‘American Idol’ Winner Lee DeWyze’s Friends: ‘This Is Only The Beginning’

Many tears were shed on Wednesday night when the results were read.

It was only fitting that Brian Friedopfer and a big group of Lee DeWyze’s friends gathered at the Glenview, Illinois, karaoke bar Potato Creek Johnny’s on Wednesday night to watch the finale of “American Idol.”

After all, it was the place Lee and his pals went on an almost-weekly basis to try out their favorite rock tunes. But as his friend stood on the edge of victory after years of slogging his gear around the Chicago area playing gigs in pursuit of his rock and roll fantasy, Friedopfer said the two-hour finale felt like an eternity. “Man, it felt like eight hours,” he said on Thursday morning (May 27). “Once it got to where they were standing onstage and Ryan was about to read the result, me and his close friends were holding onto each other, and we were on our toes, our hearts going a million miles a minute.”

As Ryan Seacrest took his usual heart-stopping pause before reading the name aloud, Friedopfer said he was confident Lee’s name was written on the host’s card. But once the words actually came out, it finally felt real — and it was time to celebrate.

“We were jumping up and down, tears running down our faces and everyone in the bar gave us a hug,” he said.

Hours later, around 4 a.m., Lee finally called Brian and told him, “Brian, I just won ‘American Idol.’ ”

“I was like, ‘I know you just won, I watched you!’ ” Friedopfer recalled. “And then, he just said, ‘I love you guys so much and am so grateful for everything you’ve done.’ He said he had to wake up in two hours to do some more interviews, but he just wanted to tell us he loved us and was grateful. That’s how he is, he’s an amazing guy.”
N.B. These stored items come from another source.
/-- HOLDOVER_LIMIT_EXPIRY (R54): the holdover has lasted beyond its limit; UNLOCKED, the TIME_UNLOCKED declaration.
(DESIGN CHOICE: log entry 4; DEDUCED: log entry 147.) -/
def doHoldoverExpiry (s : State) : State :=
  if s.time.st = .holdover ∧ s.clk - s.time.holdAt > s.time.cfg.holdMs * 1000000 then setTimeState s .unlocked else s

/-! ## Register views -/

def viewTimeStatus (s : State) : Nat :=
  let h := if s.time.st = .root then 0 else if s.time.parent.isSome then s.time.hops % 32 else 0x1F
  b2n s.time.atBound * 2 ^ 16 + h * 2 ^ 8 + (s.time.parent.getD 0xF) * 16 + s.time.st.code

def viewTimeOffset (s : State) : Nat :=
  match s.time.parent with
  | some l => ofInt 32 (clampInt 0x7FFFFFFF (s.tlink l).theta)
  | none => 0

end Machine
end Sys2Proof
end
Another karaoke pal, Kirstin Schlueter, 27, was there as well, and she said that when DeWyze’s name was read, it felt like everyone blacked out for a few seconds, as the news sank in.

“It was just a lot of emotion,” said Schlueter, who met Lee at Johnny’s two years ago. “We just started sobbing, and it was so loud in there we couldn’t even hear him performing the final song because we were so hysterical.” Both friends said they were a bit nervous when at the top of Wednesday night’s show, Seacrest said that going into the final night of the competition, the finalists were separated by a mere two percent. But Schlueter brushed it off, saying, “Ah, Lee never loses anything. He would fight to the death if he has to.”
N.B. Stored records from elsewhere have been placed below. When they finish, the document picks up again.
/-- STREAM_DEMUX (R148, R149): match by SRC and FLOW, judge the SEQ, and copy the NAL bytes. (DEDUCED: log entry 48.) -/
def doDemux (s : State) (p : Packet) : State :=
  let s : State := takeLocal s (fun q => q.cls == clsSTREAM && q == p)
  match s.dec.ctxs.find? (fun e => !(e.2.state == 0) && e.2.fabric && e.2.src == p.src && e.2.flow == p.flow) with
  | none => s.bump Reg.STR_DEMUX_UNMATCHED
  | some (c, r) =>
    let ahead := match r.expect with | some e => (p.seq + 65536 - e) % 65536 | none => 0
    let restart := p.restart && decide (ahead ≠ 0)
    if !restart ∧ ahead ≥ 32769 then s.bump Reg.STR_DEMUX_STALE
    else
      let s : State := if restart ∨ ahead = 0 then s else s.bumpBy (ctxReg Reg.STR_DEC_CTX_SEQGAP c) ahead
      let gap := if ahead ≠ 0 then 10 else r.gapNext
      let fl := fieldAt p.data 2 1
      let sliceStart := bit fl 0
      let r := { r with expect := some ((p.seq + 1) % 65536), gapNext := gap, skipping := r.skipping && !sliceStart }
      let b := slice p.data 4 (min 508 (fieldAt p.data 0 2))
      let ended := fun (ks : List ChunkRec) => if bit fl 3 then markEnd ks else ks
      if r.skipping then s.setCtx c { r with ring := ended r.ring }
      else if r.occ + b.length ≤ r.esSize then
        let k : ChunkRec :=
          { len := b.length, gap := gap, epoch := s.ft.toNat, arrival := true, used := false, at_ := s.ft.toNat,
            starts := sliceStart, closes := bit fl 1, ends := bit fl 3, bare := false }
        let s : State := ringCopy (s.setCtx c { r with gapNext := 0 }) c b
        s.setCtx c { (s.ctx c) with ring := (s.ctx c).ring ++ [k] }
      else
        let open_ := match r.ring.getLast? with | some k => !k.closes && !sliceStart | none => false
        let kept := if open_ then beforeLastStart r.ring else r.ring
        let gone := r.occ - { r with ring := kept }.occ
        let s : State := s.setCtx c { r with
          ring := ended kept, wr := (r.wr + r.esSize - gone % r.esSize) % r.esSize, gapNext := 11, skipping := true }
        s.bump (ctxReg Reg.STR_DEC_CTX_ESDROP c)

/-! ## Faults and concealment (R168 to R172, R179) -/

/-- DEC_FAULT and its capture (R169, R179). -/
def decFault (s : State) (e c kind pic : Nat) : State :=
  let s : State :=
    if bit (s.cnt Reg.STR_DEC_FAULT_CAP0) 31 then s
    else (s.setReg Reg.STR_DEC_FAULT_CAP0 (2 ^ 31 + e * 2 ^ 16 + c * 256 + kind)).setReg Reg.STR_DEC_FAULT_CAP1 pic
  s.raiseLimited (0x040500 + e) 1000000000 0x0405 (leBytes 1 e ++ leBytes 1 c ++ leBytes 1 kind ++ leBytes 4 pic)

/-- DEC_CONCEAL: at once for the first occurrence, then coalesced over 100 ms (R179). (DEDUCED: log entry 49.) -/
def decConceal (s : State) (c reason first bands pic : Nat) : State :=
  let r := s.ctx c
  let d := leBytes 1 c ++ leBytes 1 reason ++ leBytes 1 first ++ leBytes 1 bands ++ leBytes 4 pic
  if r.conc then s.setCtx c { r with concCnt := r.concCnt + 1, concLast := d }
  else (s.setCtx c { r with conc := true, concCnt := 0, concLast := [] }).raise 0x0402 (d ++ leBytes 4 1)

/-- DEC_CONCEAL_WINDOW_END (R179). (DESIGN CHOICE: log entry 4; DEDUCED: log entry 49.) -/
def doConcealEnd (s : State) (c : Nat) : State :=
  let r := s.ctx c
  let s' : State := s.setCtx c { r with conc := false, concCnt := 0, concLast := [] }
  if r.conc ∧ r.concCnt ≠ 0 then s'.raise 0x0402 (r.concLast ++ leBytes 4 r.concCnt) else s'

/-- DEC_STALL, at most once per second per context (R179). -/
def decStall (s : State) (c cause pic : Nat) : State :=
  s.raiseLimited (0x040600 + c) 1000000000 0x0406 (leBytes 1 c ++ leBytes 1 cause ++ leBytes 4 pic)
For now, she’s just waiting for a phone call from her former karaoke partner. “I’m just waiting for him to say, ‘Guess what I did?’ and I can say, ‘I know, I watched you buddy!’ It’s so weird to see him on TV and think, ‘He used to sit in the passenger seat of my car.’ I just can’t wait to give him a big hug and tell him how proud I am.”

Another confidant who had no doubt Lee would emerge victorious was Amy Silverman, Lee’s former high school teacher and close friend, who was in the audience on Tuesday and Wednesday night to cheer him on. “I wasn’t nervous at all,” she said on Thursday. “I never had a doubt. I was talking to Lee the night before, and he felt the same way he felt probably every Tuesday this whole time, but times 1,000: ‘There’s nothing you can do. You can’t worry about anything other than getting some sleep and being there again on Wednesday.’ ”
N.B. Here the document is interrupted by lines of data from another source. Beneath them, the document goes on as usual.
/-- The rows of one stored plane for a band of input codes (Table: capture storage): planes of codes in the order of the
encoding, 4:2:2 chroma with one sample per two columns. The plane index counts stored planes; comps says interleaved CbCr.
(DEDUCED: log entry 26.) -/
def storedRow (elems : List (List (List U16))) (m : Msa) (format plane y : Nat) : List Byte :=
  let c := container m.bpc10
  let pl := fun k => elems.getD k []
  if format = 0x10 ∧ plane = 1 then
    (List.range ((m.width + 1) / 2)).flatMap (fun x =>
      [1, 2].flatMap (fun k =>
        let v :=
          if m.encoding = 2 then meanUp [codeAt (pl k) (2 * y) x, codeAt (pl k) (2 * y + 1) x]
          else meanUp [codeAt (pl k) (2 * y) (2 * x), codeAt (pl k) (2 * y) (2 * x + 1), codeAt (pl k) (2 * y + 1) (2 * x),
                       codeAt (pl k) (2 * y + 1) (2 * x + 1)]
        leBytes 2 (c v)))
  else
    (List.range m.width).flatMap (fun x =>
      leBytes 2 (c (codeAt (pl plane) y (if m.encoding = 2 ∧ plane ≠ 0 then x / 2 else x))))

/-- The line path (R80): input row y of a capture port (kind 0) or an output pipe's tap (kind 1) reaches the streams that take their
pictures there. -/
def feedLine (s : State) (kind index y : Nat) (line : List (List U16)) : State :=
  { s with encs := s.encs.map (fun e =>
      if e.2.open_ && e.2.kind == kind && e.2.index == index && e.2.taking && e.2.row == y then
        (e.1, { e.2 with lines := e.2.lines ++ [line], row := y + 1 }) else e) }

/-- A band of an accepted picture goes into the port's surface with its signature, and is published (R75, R78, R159). -/
def storeBand (s : State) (p : Nat) (m : Msa) (first n : Nat) (elems : List (List (List U16))) : State :=
  let key := prodKey 1 p
  match (s.cap p).cur, s.surface key with
  | some _, some f =>
      let pub := s.pub key
      let r := s.cap p
      let mid := 0x1A + p
      let at_ := f.buffer pub.buf
      let s : State := ((planesOf f.format m.width f.height f.pitch).zip (List.range 3)).foldl (fun s (pl, k) =>
        let (r0, rows) := planeRows pl.2.2.2 first n
        (List.range rows).foldl (fun s i => s.wr mid (at_ + pl.1 + (r0 + i) * f.pitch) (storedRow elems m f.format k i)) s) s
      let full := decide (first + n = m.height)
      let b : BandRec := { first := first, rows := n, flags := 0, epoch := r.epoch, sig := bandSig s f pub.buf m.width first n }
      let s : State := publishBand s mid key f b 0 m.lineNs full false false
      if full then (s.setCap p { (s.cap p) with cur := none }).bump (Reg.STR_CAP_PICS + 0x100 * p) else s
  | _, _ => s

/-- CAPTURE_BAND (R75 to R78, R80, R159): the next 64 rows of the port's picture, or its last ones, reach the encoders' line path, and the
surface where the picture has a buffer. -/
def doCapBand (s : State) (p : Nat) (elems : List (List (List U16))) : State :=
  let r := s.cap p
  match r.msa with
  | some m =>
    let first := r.row
    let n := min 64 (m.height - first)
    if n = 0 ∨ (elems.headD []).length < n ∨ !r.enabled ∨ !r.live then s
    else
      let s : State := s.setCap p { r with row := first + n }
      let s : State := (List.range n).foldl (fun s i => feedLine s 0 p (first + i) (elems.map (fun pl => pl.getD i []))) s
      storeBand s p m first n elems
  | none => s

/-- CAP_SIGNAL_LOSS (R79). -/
def doCapLoss (s : State) (p : Nat) : State := capSignal s p false

/-! ## What a source reads over AUX (R71) -/

/-- The DPCD code of a rate of CAPTURE_CFG. (PRESUMED: log entry 140.) -/
def rateCode (rate : Nat) : Nat := [0x06, 0x0A, 0x14, 0x1E].getD rate 0

/-- LINK_STATUS of two lanes: clock recovery, equalization and symbol lock of each trained one. (PRESUMED: log entry 140.) -/
def laneStatus (r : CapRec) (k : Nat) : Nat := (if k < r.lanes then 0x07 else 0) + (if k + 1 < r.lanes then 0x70 else 0)

/-- A location of a port's DPCD (Table: capture port support); none where the spec leaves it to the standard. The HDCP range and the places of
LINK_STATUS are the standard's. (PRESUMED: log entry 140.) -/
def capDpcd (s : State) (p a : Nat) : Option Nat :=
  let r := s.cap p
  match a with
  | 0x00000 => some 0x14
  | 0x00001 => some (rateCode r.rateMax)
  | 0x00002 => some r.lanesMax
  | 0x00021 => some 0
  | 0x00060 => some 0
  | 0x00202 => some (if r.trained then laneStatus r 0 else 0)
  | 0x00203 => some (if r.trained then laneStatus r 2 else 0)
  | 0x00204 => some (b2n r.trained)
  | _ => if 0x68000 ≤ a ∧ a < 0x69000 then some 0 else none

/-- A byte of a port's EDID over I2C at 0x50, under the segment written at 0x30 (R71); none beyond the image. -/
def capEdidByte (s : State) (p segment off : Nat) : Option Byte := (s.cap p).edid[256 * segment + off]?

def viewCapStatus (s : State) (p : Nat) : Nat :=
  let r := s.cap p
  let (enc, ten) := match r.msa with | some m => (m.encoding % 4, m.bpc10) | none => (0, false)
  r.rate * 2 ^ 12 + r.lanes * 256 + 128 * b2n r.refused + enc * 32 + 16 * b2n ten + 8 * b2n r.signal + 4 * b2n r.trained
    + 2 * b2n r.hpd + b2n r.enabled

def viewCapTiming (s : State) (p : Nat) : Nat := match (s.cap p).msa with | some m => m.height * 65536 + m.width | none => 0
def viewCapPeriod (s : State) (p : Nat) : Nat :=
  match (s.cap p).msa with | some m => if (s.cap p).signal then m.periodNs else 0 | none => 0

end Machine
end Sys2Proof
end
She said he was excited about his chance to perform with Joe Cocker and Chicago, and before the results were read, he looked over at Silverman and another of his close friends and gave them a wave. When Seacrest finally dropped the news, Silverman said she had her eyes closed and she just lost it, weeping tears of joy. “We caught up with him afterwards, and he hugged me and held me and just said, ‘Oh, my God.’ He was speechless, just couldn’t talk. We met up with him and his family at the afterparty later, and he just kept shaking his head and saying, ‘Oh, my God … this is so cool!’ I don’t think it’ll set in for a bit.”

Once the shock had worn off, Friedopfer said he recalled sitting in a bar a little less than a year ago and telling DeWyze he was going to win the competition. “I’ve been confident the whole time,” he said. “Now we’re here and he’s won. I knew it had to be him. It’s the only thing that made sense. This is only the beginning.”